The problem: From the top of the records below down to the line containing "namespace Sys2Proof.Machine", reproduce every line exactly.

Provided data:
-- ==== Sys2Proof/Laws/OnlyCal.lean ====
section
/-! SUPPORT. The frame of every operation of Sys2Proof/Machine/Cal.lean: which parts of the state it may change. -/

set_option linter.unusedTactic false
set_option linter.unreachableTactic false
set_option linter.unusedVariables false

namespace Sys2Proof.Machine

theorem State.takeSelection_only {M : List Field} {s0 s : State} (hS : Only M s0 s)
    (hM : sub [.regs, .mon, .monitor] M = true) (n : BitVec 5) (w : Sweep) : Only M s0 (State.takeSelection s n w) := by
  unfold State.takeSelection
  repeat' (first
    | with_reducible exact hS
    | with_reducible assumption
    | exact sub_mono hM rfl
    | exact Or.inl (sub_mono hM rfl)
    | exact Or.inr rfl
    | exact Or.inr ⟨rfl, rfl, rfl, rfl, rfl⟩
    | exact Or.inr (fun k => k)
    | exact Or.inr (fun _ => rfl)
    | with_reducible refine only_ite (fun _ => ?_) (fun _ => ?_)
    | with_reducible apply State.count32_only
    | with_reducible apply State.modBank_only
    | refine only_pair (by with_reducible assumption) ?_
    | refine only_optPair (by with_reducible assumption) ?_
    | refine only_opt (by with_reducible assumption) ?_
    | refine only_outcome (by with_reducible assumption) ?_
    | dsimp only
    | with_reducible intro _
    | split)

theorem State.startupBank_only {M : List Field} {s0 s : State} (hS : Only M s0 s)
    (hM : sub [.gcs, .regs, .flt, .sources, .first, .sets, .cht, .log, .wch, .rings, .ios, .dcmds, .ports, .portGroups, .rowOps, .commits, .clusters, .scc, .interp, .mon, .monitor, .pair, .chn, .hpus, .out] M = true) (ref0 : Nat) (ref1 : Nat) (n : BitVec 5) (w : Sweep) : Only M s0 (State.startupBank s ref0 ref1 n w) := by
  unfold State.startupBank
  repeat' (first
    | with_reducible exact hS
    | with_reducible assumption
    | exact sub_mono hM rfl
    | exact Or.inl (sub_mono hM rfl)
    | exact Or.inr rfl
    | exact Or.inr ⟨rfl, rfl, rfl, rfl, rfl⟩
    | exact Or.inr (fun k => k)
    | exact Or.inr (fun _ => rfl)
    | with_reducible refine only_ite (fun _ => ?_) (fun _ => ?_)
    | with_reducible apply State.modBank_only
    | with_reducible apply State.raise_only
    | with_reducible apply State.takeSelection_only
    | refine only_pair (by with_reducible assumption) ?_
    | refine only_optPair (by with_reducible assumption) ?_
    | refine only_opt (by with_reducible assumption) ?_
    | refine only_outcome (by with_reducible assumption) ?_
    | dsimp only
    | with_reducible intro _
    | split)

theorem execStartupCalibrationDone_only {M : List Field} {s0 s : State} (hS : Only M s0 s)
    (hM : sub [.gcs, .startup, .phase, .regs, .flt, .sources, .first, .sets, .cht, .log, .wch, .rings, .ios, .dcmds, .ports, .portGroups, .rowOps, .commits, .clusters, .scc, .interp, .mon, .monitor, .pair, .chn, .hpus, .out] M = true) (calref0 : Nat) (calref1 : Nat) (sweeps : List Sweep) : OnlyNext M s0 (execStartupCalibrationDone calref0 calref1 sweeps s) := by
  unfold execStartupCalibrationDone
  repeat' (first
    | with_reducible exact hS
    | with_reducible assumption
    | exact sub_mono hM rfl
    | exact Or.inl (sub_mono hM rfl)
    | exact Or.inr rfl
    | exact Or.inr ⟨rfl, rfl, rfl, rfl, rfl⟩
    | exact Or.inr (fun k => k)
    | exact Or.inr (fun _ => rfl)
    | with_reducible refine only_ite (fun _ => ?_) (fun _ => ?_)
    | with_reducible refine only_iteNext (fun _ => ?_) (fun _ => ?_)
    | with_reducible refine Only.next ?_
    | with_reducible exact only_none
    | with_reducible refine only_iteOpt (fun _ => ?_) (fun _ => ?_)
    | with_reducible refine only_iteOptFst (fun _ => ?_) (fun _ => ?_)
    | with_reducible refine only_getD ?_ ?_
    | with_reducible refine only_mapOpt ?_ (fun _ _ => ?_)
    | with_reducible refine only_mapState ?_ (fun _ _ => ?_)
    | with_reducible refine only_mapFst ?_ (fun _ _ => ?_)
    | with_reducible refine only_bindFst ?_ (fun _ _ => ?_)
    | with_reducible refine only_foldlOpt ?_ (fun _ _ _ => ?_)
    | with_reducible refine only_someFst ?_
    | with_reducible refine only_some ?_
    | with_reducible apply State.beginRecovery_only
    | with_reducible apply State.raise_only
    | with_reducible apply State.sampleCalref_only
    | with_reducible apply State.startupBank_only
    | with_reducible apply only_withGcs
    | with_reducible refine only_foldl ?_ (fun _ _ _ => ?_)
    | with_reducible refine only_foldlFst ?_ (fun _ _ _ => ?_)
    | refine only_pair (by with_reducible assumption) ?_
    | refine only_optPair (by with_reducible assumption) ?_
    | refine only_opt (by with_reducible assumption) ?_
    | refine only_outcome (by with_reducible assumption) ?_
    | dsimp only
    | with_reducible intro _
    | split)

theorem execCalTemperatureCheck_only {M : List Field} {s0 s : State} (hS : Only M s0 s)
    (hM : sub [.gcs, .regs, .flt, .sources, .first, .sets, .cht, .log, .banks, .wch, .rings, .ios, .dcmds, .ports, .portGroups, .rowOps, .commits, .clusters, .scc, .interp, .mon, .monitor, .pair, .chn, .hpus, .freeCount, .out] M = true) (calref : Nat) (temps : List (Option Int)) : OnlyNext M s0 (execCalTemperatureCheck calref temps s) := by
  unfold execCalTemperatureCheck
  repeat' (first
    | with_reducible exact hS
    | with_reducible assumption
    | exact sub_mono hM rfl
    | exact Or.inl (sub_mono hM rfl)
    | exact Or.inr rfl
    | exact Or.inr ⟨rfl, rfl, rfl, rfl, rfl⟩
    | exact Or.inr (fun k => k)
    | exact Or.inr (fun _ => rfl)
    | with_reducible refine only_ite (fun _ => ?_) (fun _ => ?_)
    | with_reducible refine only_iteNext (fun _ => ?_) (fun _ => ?_)
    | with_reducible refine Only.next ?_
    | with_reducible exact only_none
    | with_reducible refine only_iteOpt (fun _ => ?_) (fun _ => ?_)
    | with_reducible refine only_iteOptFst (fun _ => ?_) (fun _ => ?_)
    | with_reducible refine only_getD ?_ ?_
    | with_reducible refine only_mapOpt ?_ (fun _ _ => ?_)
    | with_reducible refine only_mapState ?_ (fun _ _ => ?_)
    | with_reducible refine only_mapFst ?_ (fun _ _ => ?_)
    | with_reducible refine only_bindFst ?_ (fun _ _ => ?_)
    | with_reducible refine only_foldlOpt ?_ (fun _ _ _ => ?_)
    | with_reducible refine only_someFst ?_
    | with_reducible refine only_some ?_
    | with_reducible apply State.endCalCommand_only
    | with_reducible apply State.endCalRun_only
    | with_reducible apply State.modBank_only
    | with_reducible apply State.sampleCalref_only
    | with_reducible apply only_withLog
    | with_reducible apply only_withMon
    | with_reducible refine only_foldl ?_ (fun _ _ _ => ?_)
    | with_reducible refine only_foldlFst ?_ (fun _ _ _ => ?_)
    | refine only_pair (by with_reducible assumption) ?_
    | refine only_optPair (by with_reducible assumption) ?_
    | refine only_opt (by with_reducible assumption) ?_
    | refine only_outcome (by with_reducible assumption) ?_
    | dsimp only
    | with_reducible intro _
    | split)

theorem execCalIntervalDue_only {M : List Field} {s0 s : State} (hS : Only M s0 s)
    (hM : sub [.mon, .monitor] M = true) (bank : BitVec 5) : OnlyNext M s0 (execCalIntervalDue bank s) := by
  unfold execCalIntervalDue
  repeat' (first
    | with_reducible exact hS
    | with_reducible assumption
    | exact sub_mono hM rfl
    | exact Or.inl (sub_mono hM rfl)
    | exact Or.inr rfl
    | exact Or.inr ⟨rfl, rfl, rfl, rfl, rfl⟩
    | exact Or.inr (fun k => k)
    | exact Or.inr (fun _ => rfl)
    | with_reducible refine only_ite (fun _ => ?_) (fun _ => ?_)
    | with_reducible refine only_iteNext (fun _ => ?_) (fun _ => ?_)
    | with_reducible refine Only.next ?_
    | with_reducible apply State.modBank_only
    | refine only_pair (by with_reducible assumption) ?_
    | refine only_optPair (by with_reducible assumption) ?_
    | refine only_opt (by with_reducible assumption) ?_
    | refine only_outcome (by with_reducible assumption) ?_
    | dsimp only
    | with_reducible intro _
    | split)

theorem execCalFailHoldoffExpiry_only {M : List Field} {s0 s : State} (hS : Only M s0 s)
    (hM : sub [.mon, .monitor] M = true) (bank : BitVec 5) : OnlyNext M s0 (execCalFailHoldoffExpiry bank s) := by
  unfold execCalFailHoldoffExpiry
  repeat' (first
    | with_reducible exact hS
    | with_reducible assumption
    | exact sub_mono hM rfl
    | exact Or.inl (sub_mono hM rfl)
    | exact Or.inr rfl
    | exact Or.inr ⟨rfl, rfl, rfl, rfl, rfl⟩
    | exact Or.inr (fun k => k)
    | exact Or.inr (fun _ => rfl)
    | with_reducible refine only_ite (fun _ => ?_) (fun _ => ?_)
    | with_reducible refine only_iteNext (fun _ => ?_) (fun _ => ?_)
    | with_reducible refine Only.next ?_
    | with_reducible apply State.modBank_only
    | refine only_pair (by with_reducible assumption) ?_
    | refine only_optPair (by with_reducible assumption) ?_
    | refine only_opt (by with_reducible assumption) ?_
    | refine only_outcome (by with_reducible assumption) ?_
    | dsimp only
    | with_reducible intro _
    | split)

theorem State.calBankDone_only {M : List Field} {s0 s : State} (hS : Only M s0 s)
    (hM : sub [.regs, .rings, .interp, .mon, .hpus, .freeCount, .out] M = true) (src : Option CmdSrc) (n : BitVec 5) (ok : Bool) : Only M s0 (State.calBankDone s src n ok) := by
  unfold State.calBankDone
  repeat' (first
    | with_reducible exact hS
    | with_reducible assumption
    | exact sub_mono hM rfl
    | exact Or.inl (sub_mono hM rfl)
    | exact Or.inr rfl
    | exact Or.inr ⟨rfl, rfl, rfl, rfl, rfl⟩
    | exact Or.inr (fun k => k)
    | exact Or.inr (fun _ => rfl)
    | with_reducible refine only_ite (fun _ => ?_) (fun _ => ?_)
    | with_reducible apply State.endCalCommand_only
    | with_reducible apply only_withInterp
    | refine only_pair (by with_reducible assumption) ?_
    | refine only_optPair (by with_reducible assumption) ?_
    | refine only_opt (by with_reducible assumption) ?_
    | refine only_outcome (by with_reducible assumption) ?_
    | dsimp only
    | with_reducible intro _
    | split)

theorem execCalRunStart_only {M : List Field} {s0 s : State} (hS : Only M s0 s)
    (hM : sub [.regs, .log, .banks, .rings, .interp, .mon, .monitor, .hpus, .freeCount, .out] M = true)  : OnlyNext M s0 (execCalRunStart s) := by
  unfold execCalRunStart
  repeat' (first
    | with_reducible exact hS
    | with_reducible assumption
    | exact sub_mono hM rfl
    | exact Or.inl (sub_mono hM rfl)
    | exact Or.inr rfl
    | exact Or.inr ⟨rfl, rfl, rfl, rfl, rfl⟩
    | exact Or.inr (fun k => k)
    | exact Or.inr (fun _ => rfl)
    | with_reducible refine only_ite (fun _ => ?_) (fun _ => ?_)
    | with_reducible refine only_iteNext (fun _ => ?_) (fun _ => ?_)
    | with_reducible refine Only.next ?_
    | with_reducible apply State.calBankDone_only
    | with_reducible apply only_withLog
    | with_reducible apply only_withMon
    | refine only_pair (by with_reducible assumption) ?_
    | refine only_optPair (by with_reducible assumption) ?_
    | refine only_opt (by with_reducible assumption) ?_
    | refine only_outcome (by with_reducible assumption) ?_
    | dsimp only
    | with_reducible intro _
    | split)

theorem execCalCopyComplete_only {M : List Field} {s0 s : State} (hS : Only M s0 s)
    (hM : sub [.log, .banks, .mon] M = true)  : OnlyNext M s0 (execCalCopyComplete s) := by
  unfold execCalCopyComplete
  repeat' (first
    | with_reducible exact hS
    | with_reducible assumption
    | exact sub_mono hM rfl
    | exact Or.inl (sub_mono hM rfl)
    | exact Or.inr rfl
    | exact Or.inr ⟨rfl, rfl, rfl, rfl, rfl⟩
    | exact Or.inr (fun k => k)
    | exact Or.inr (fun _ => rfl)
    | with_reducible refine only_ite (fun _ => ?_) (fun _ => ?_)
    | with_reducible refine only_iteNext (fun _ => ?_) (fun _ => ?_)
    | with_reducible refine Only.next ?_
    | with_reducible apply State.setRole_only
    | with_reducible apply only_withLog
    | with_reducible apply only_withMon
    | refine only_pair (by with_reducible assumption) ?_
    | refine only_optPair (by with_reducible assumption) ?_
    | refine only_opt (by with_reducible assumption) ?_
    | refine only_outcome (by with_reducible assumption) ?_
    | dsimp only
    | with_reducible intro _
    | split)

theorem execCalSweepComplete_only {M : List Field} {s0 s : State} (hS : Only M s0 s)
    (hM : sub [.gcs, .regs, .flt, .sources, .first, .sets, .cht, .log, .banks, .wch, .rings, .ios, .dcmds, .ports, .portGroups, .rowOps, .commits, .clusters, .scc, .interp, .mon, .monitor, .pair, .chn, .hpus, .freeCount, .out] M = true) (calref0 : Nat) (calref1 : Nat) (sweep : Sweep) : OnlyNext M s0 (execCalSweepComplete calref0 calref1 sweep s) := by
  unfold execCalSweepComplete
  repeat' (first
    | with_reducible exact hS
    | with_reducible assumption
    | exact sub_mono hM rfl
    | exact Or.inl (sub_mono hM rfl)
    | exact Or.inr rfl
    | exact Or.inr ⟨rfl, rfl, rfl, rfl, rfl⟩
    | exact Or.inr (fun k => k)
    | exact Or.inr (fun _ => rfl)
    | with_reducible refine only_ite (fun _ => ?_) (fun _ => ?_)
    | with_reducible refine only_iteNext (fun _ => ?_) (fun _ => ?_)
    | with_reducible refine Only.next ?_
    | with_reducible apply State.calBankDone_only
    | with_reducible apply State.count32_only
    | with_reducible apply State.endCalCommand_only
    | with_reducible apply State.failRun_only
    | with_reducible apply State.modBank_only
    | with_reducible apply State.sampleCalref_only
    | with_reducible apply State.takeSelection_only
    | with_reducible apply State.useFreeSpare_only
    | with_reducible apply only_withLog
    | with_reducible apply only_withMon
    | refine only_pair (by with_reducible assumption) ?_
    | refine only_optPair (by with_reducible assumption) ?_
    | refine only_opt (by with_reducible assumption) ?_
    | refine only_outcome (by with_reducible assumption) ?_
    | dsimp only
    | with_reducible intro _
    | split)

theorem execCalBankSel_only {M : List Field} {s0 s : State} (hS : Only M s0 s)
    (hM : sub [.gcs, .regs, .flt, .sources, .first, .sets, .cht, .log, .wch, .rings, .ios, .dcmds, .ports, .portGroups, .rowOps, .commits, .clusters, .scc, .interp, .mon, .monitor, .pair, .chn, .hpus, .out] M = true) (bank : BitVec 5) (value : Word32) : OnlyNext M s0 (execCalBankSel bank value s) := by
  unfold execCalBankSel
  repeat' (first
    | with_reducible exact hS
    | with_reducible assumption
    | exact sub_mono hM rfl
    | exact Or.inl (sub_mono hM rfl)
    | exact Or.inr rfl
    | exact Or.inr ⟨rfl, rfl, rfl, rfl, rfl⟩
    | exact Or.inr (fun k => k)
    | exact Or.inr (fun _ => rfl)
    | with_reducible refine only_ite (fun _ => ?_) (fun _ => ?_)
    | with_reducible refine only_iteNext (fun _ => ?_) (fun _ => ?_)
    | with_reducible refine Only.next ?_
    | with_reducible apply State.count32_only
    | with_reducible apply State.leaveDock_only
    | with_reducible apply State.modBank_only
    | with_reducible apply State.raise_only
    | refine only_pair (by with_reducible assumption) ?_
    | refine only_optPair (by with_reducible assumption) ?_
    | refine only_opt (by with_reducible assumption) ?_
    | refine only_outcome (by with_reducible assumption) ?_
    | dsimp only
    | with_reducible intro _
    | split)

end Sys2Proof.Machine
end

Result of the exercise:
-- ==== Sys2Proof/Laws/OnlyCal.lean ====
section
/-! SUPPORT. The frame of every operation of Sys2Proof/Machine/Cal.lean: which parts of the state it may change. -/

set_option linter.unusedTactic false
set_option linter.unreachableTactic false
set_option linter.unusedVariables false

namespace Sys2Proof.Machine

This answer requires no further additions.